Task requirements: Consider the data that follows and state how many lines contain the string "slice", using the number alone.

(Collected data)
-- ==== Sys2Proof/Machine/Attend.lean ====
section
/-! DEFINITION. ATTEND and COMPACT on the attention cores: work items, the summary pass, page selection, the online
softmax, certification, the merge of partials and the output (R56 to R120, R130 to R139, R161, R198 to R201). -/

namespace Sys2Proof.Machine

/-! ## The query side of an ATTEND (R133 to R138) -/

/-- The shape of an ATTEND at its dispatch: descriptor, context, length, input block. -/
structure Ask where
  d : Desc
  x : Ctx
  n : Nat
  input : List Byte

def askOf (s : State) (f : Flight) : Ask := { d := f.desc, x := ctxOf s (dCtx f.desc), n := f.len, input := f.input }

/-- Query row `r` of head `h` at its values, which QR holds exactly (R97). -/
def askQuery (k : Ask) (h r : Nat) : List Dy :=
  let sz := vecBytes (aQfmt k.d) (ctxDk k.x)
  vecVals (aQfmt k.d) (ctxDk k.x) (slice k.input ((h * rowsPerHead k.d + r) * sz) sz) []

/-- Slope of query head `h × G + g`; 0 without ALiBi. -/
def askSlopeWord (k : Ask) (h g : Nat) : Nat :=
  leNat (slice k.input ((inSections k.d k.x).2.1 + (h * aGroup k.d + g) * 4) 4)
def askSlope (k : Ask) (h r : Nat) : Dy :=
  if aAlibi k.d then fmtVal fmtF32 (askSlopeWord k h (r % max 1 (aGroup k.d))) else dyZero

/-- A draft key or value vector: elements and scales (R134). -/
def askDraft (k : Ask) (v : Bool) (h p : Nat) : List Byte × List Byte :=
  let fmt := k.x.fmt
  let sec := inSections k.d k.x
  let dim := if v && !ctxLatent k.x then ctxDv k.x else ctxDk k.x
  let sz := vecBytes fmt dim
  let o := (if v && !ctxLatent k.x then sec.2.2.2.1 else sec.2.2.1) + (h * aDrafts k.d + p) * sz
  (slice k.input o (vecElemBytes fmt dim), if fmtMx fmt then slice k.input (o + vecElemBytes fmt dim) (dim / 32) else [])

/-- Tree mask row and depth of a draft position. -/
def askTree (k : Ask) (p : Nat) : Nat := leNat (slice k.input ((inSections k.d k.x).2.2.2.2.1 + 2 * p) 2)
def askDepth (k : Ask) (p : Nat) : Nat := (k.input.getD ((inSections k.d k.x).2.2.2.2.1 + 32 + p) 0).toNat

/-- Draft position of a row, and its query position (R86, R138). -/
def rowDraft (k : Ask) (r : Nat) : Nat := r / max 1 (aGroup k.d)
def rowPos (k : Ask) (r : Nat) : Nat := if aDrafts k.d = 0 then k.n - 1 else k.n + askDepth k (rowDraft k r)

/-- A committed position is admitted for a query position, liveness apart (R138). -/
def admits (k : Ask) (i j : Nat) : Bool :=
  aWindow k.d == 0 || decide (i < j + aWindow k.d) || decide (j < aSinks k.d)

/-- The tree section meets R88 and R135. -/
def treeOk (k : Ask) : Bool :=
  let p := aDrafts k.d
  p == 0 ||
    ((List.range 16).all (fun i =>
      let m := askTree k i
      if i < p then bitAt m i && decide (m < 2 ^ (i + 1)) else m == 0)
    && (List.range 16).all (fun i => if i < p then decide (askDepth k i ≤ i) else askDepth k i == 0)
    && (slice k.input ((inSections k.d k.x).2.2.2.2.1 + 48) 16).all (· == 0#8))

/-- Check 8 of an ATTEND's input block: values, then the tree (R93, R101, R134, R135). -/
def inputCheck (k : Ask) : Option (Nat × Nat) :=
  let hs := List.range (ctxHeads k.x)
  let sz := vecBytes (aQfmt k.d) (ctxDk k.x)
  let qOk := (List.range (rowsAll k.d k.x)).all fun i => vecFinite (aQfmt k.d) (ctxDk k.x) (slice k.input (i * sz) sz) []
  let slOk := !aAlibi k.d || hs.all fun h => (List.range (aGroup k.d)).all fun g =>
    let w := askSlopeWord k h g
    f32Finite w && (!fmtNeg fmtF32 w || fmtMag fmtF32 w == 0)
  let drOk := hs.all fun h => (List.range (aDrafts k.d)).all fun p =>
    let a := askDraft k false h p
    let b := askDraft k true h p
    vecFinite k.x.fmt (ctxDk k.x) a.1 a.2 && (ctxLatent k.x || vecFinite k.x.fmt (ctxDv k.x) b.1 b.2)
  if !qOk || !slOk || !drOk then some (ccBadDesc, 0x40)
  else if !treeOk k then some (ccBadDesc, 0x46) else none

/-- The limits of R72 that check 5 has not judged. -/
def attendLimits (d : Desc) (x : Ctx) : Bool :=
  decide (rowsAll d x ≤ 2048 ∧ rowsAll d x * (4 * ctxDv x + 272) ≤ 2097152)

/-! ## Work items (R69, R71, R74) -/



/-- A descriptor whose work items wait for a dispatcher place is held (R405). -/
def awaitPlace (f : Flight) (s : State) : State := setFlight (holdBegin false s.time.cycle f) s

/-- Every dispatcher place that a descriptor needs is free (R71). -/
def placesFree (s : State) (cs : List Nat) : Bool :=
  cs.all fun c =>
    let k := coreOf s c
    decide (k.queue.length + (if k.work.isSome then 1 else 0) < 16)

/-- A member's part of an ATTEND or a COMPACT waits: its dispatcher places are full, or an earlier part of that entry device waits
(R71). -/
def partWaits (f : Flight) (s : State) : Bool :=
  !placesFree s (stripeCores s (ctxOf s (dCtx f.desc))) || s.attn.flights.any fun g => itemsFollow s g f

/-- A waiting part that can start. -/
def partReady (s : State) (d op : Nat) : Option Flight :=
  match flightOf s d with
  | none => none
  | some f =>
    if 1024 ≤ f.qp ∧ dOpcode f.desc = op ∧ f.stage = .waiting ∧ live s ∧ !partWaits f s then some { f with stage := .running } else none

/-- The page that holds the context's last token. -/
def lastPage (n : Nat) : Nat := (n - 1) / 64

/-- Tokens of a page that an ATTEND dispatched at length `n` reads, as a mask (R70). -/
def tokenMask (s : State) (c n p : Nat) : Nat :=
  ((tokensOf s c p).filter fun i => decide (64 * p + i < n)).foldl (fun a i => a + 2 ^ i) 0
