/-- Serve a request that has passed its tolls and its gate. -/
def serveReq (r : Req) (s : State) : State :=
  if portFails s r then answerFail r ccXlate s
  else match placeReq r s with
    | (.fail, s) => answerFail r (if r.tenant < 64 ∧ (tenantOf s r.tenant).st = .removing then ccClosed else ccXlate) s
    | (.table l, s) =>
      let (w, s) := blockTxn [l] false s
      setReq { r with stage := .locked, pieces := [], lines := [l] } (if w then s else s)
    | (.at_ ps, s) =>
      let r := { r with pieces := ps, gen := s.xl.gen, lines := [] }
      let s := s.setCoh fun c => { c with fresh := [] }
      let code := checkReq s r (ownPieces s ps)
      let s := noteCheck r code s
      if code ≠ 0 then
        answerFail r code (ps.foldl (fun s p => noteDecode r.src r.tenant (p.1 % 2 ^ 52) s) s)
      else if ps.all fun p => p.1 / 2 ^ 52 == ownIndex s then serveLocal r s
      else if r.cls = .ec ∨ r.cls = .wb then answerDone r 0 [] s
      else match askPieces r ps r.data s with
        | none => answerFail r ccXlate s
        | some (rs, s) => setReq { r with stage := .remote, remote := rs } s

/-- The gate of a request's class (R519, R520). -/
def gateReq (r : Req) (s : State) : State :=
  match srcGate r.src with
  | some g => if gateOpen s g && !(s.coh.reqs.any fun q => q.stage == .gated && srcGate q.src == some g && q.id != r.id) then serveReq r s
    else setReq { r with stage := .gated } s
  | none => serveReq r s

/-- A gate has opened: what it held passes in the order in which it reached the gate. -/
def releaseGates (s : State) : State :=
  (s.coh.reqs.filter fun r => r.stage == .gated).foldl (fun s r => match srcGate r.src with
    | some g => if gateOpen s g then serveReq r s else s
    | none => s) s

/-- What the twin's state does to a message (R590, R604): it is sunk; a syncing twin applies writes and answers nothing, and in
phase 3 holds what arrives. -/
def sunk (s : State) : Bool := s.span.twin == .detached || s.span.twin == .fenced || !live s

/-- A request arrives at a port: its tolls, its gate, and on (R533). -/
def arrive (r : Req) (cin : Nat) (s : State) : State :=
  let s := linkTally false (srcUnit r.src) (if r.src < 13 then kafSlots r.data.length else r.data.length) (tookId s)
  let s := tenantCount r.tenant 7 r.data.length s
  let s := if paired s ∧ r.src < 13 then { s with span := { s.span with seqIn := tins s.span.seqIn r.src r.tag } } else s
  let gone := match r.agent with | some a => !agentUp s a | none => false
  if gone || sunk s then s
  else if s.span.twin = .syncing then
    if obj s 0x8300 1 = 3 then setReq { r with stage := .held } s
    else if isWrite r then { serveReq r s with out := s.out } else s
  else
    match markReq r cin s with
    | (true, _, s) => answerFail r ccRate s
    | (false, [], s) => gateReq r s
    | (false, ks, s) => setReq { r with stage := .tolled, tolls := ks, waited := true } s

/-! ## KAF requests -/

/-- The request of a KAF message; the class where the requester is no caching agent is uncached (R317). -/
def kafReq (port : Nat) (m : KafMsg) (cls : RClass) (len : Nat) (s : State) : Req :=
  let agent := if port < 8 then some port else none
  let cls := if port < 8 then cls else match cls with | .rs | .ro | .up => .ur | c => c
  { newReq port m.op cls agent s with
    pasid := m.pasid, tenant := pasidTenant s m.pasid, addr := m.addr, len := len, tag := m.tag, arg := m.mask, srcDev := m.srcDev
    data := m.data }

/-- A message on a span port for another index is forwarded without being translated or checked (R578); true where it is. -/
def transit (port : Nat) (m : KafMsg) (s : State) : Option State :=
  if 8 ≤ port ∧ m.addr / 2 ^ 52 ≠ ownIndex s then
    some ((routesTo s (m.addr / 2 ^ 52)).foldl (fun s l => if l = port then s else sendKaf l m s) s)
  else none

Solved exercise: 6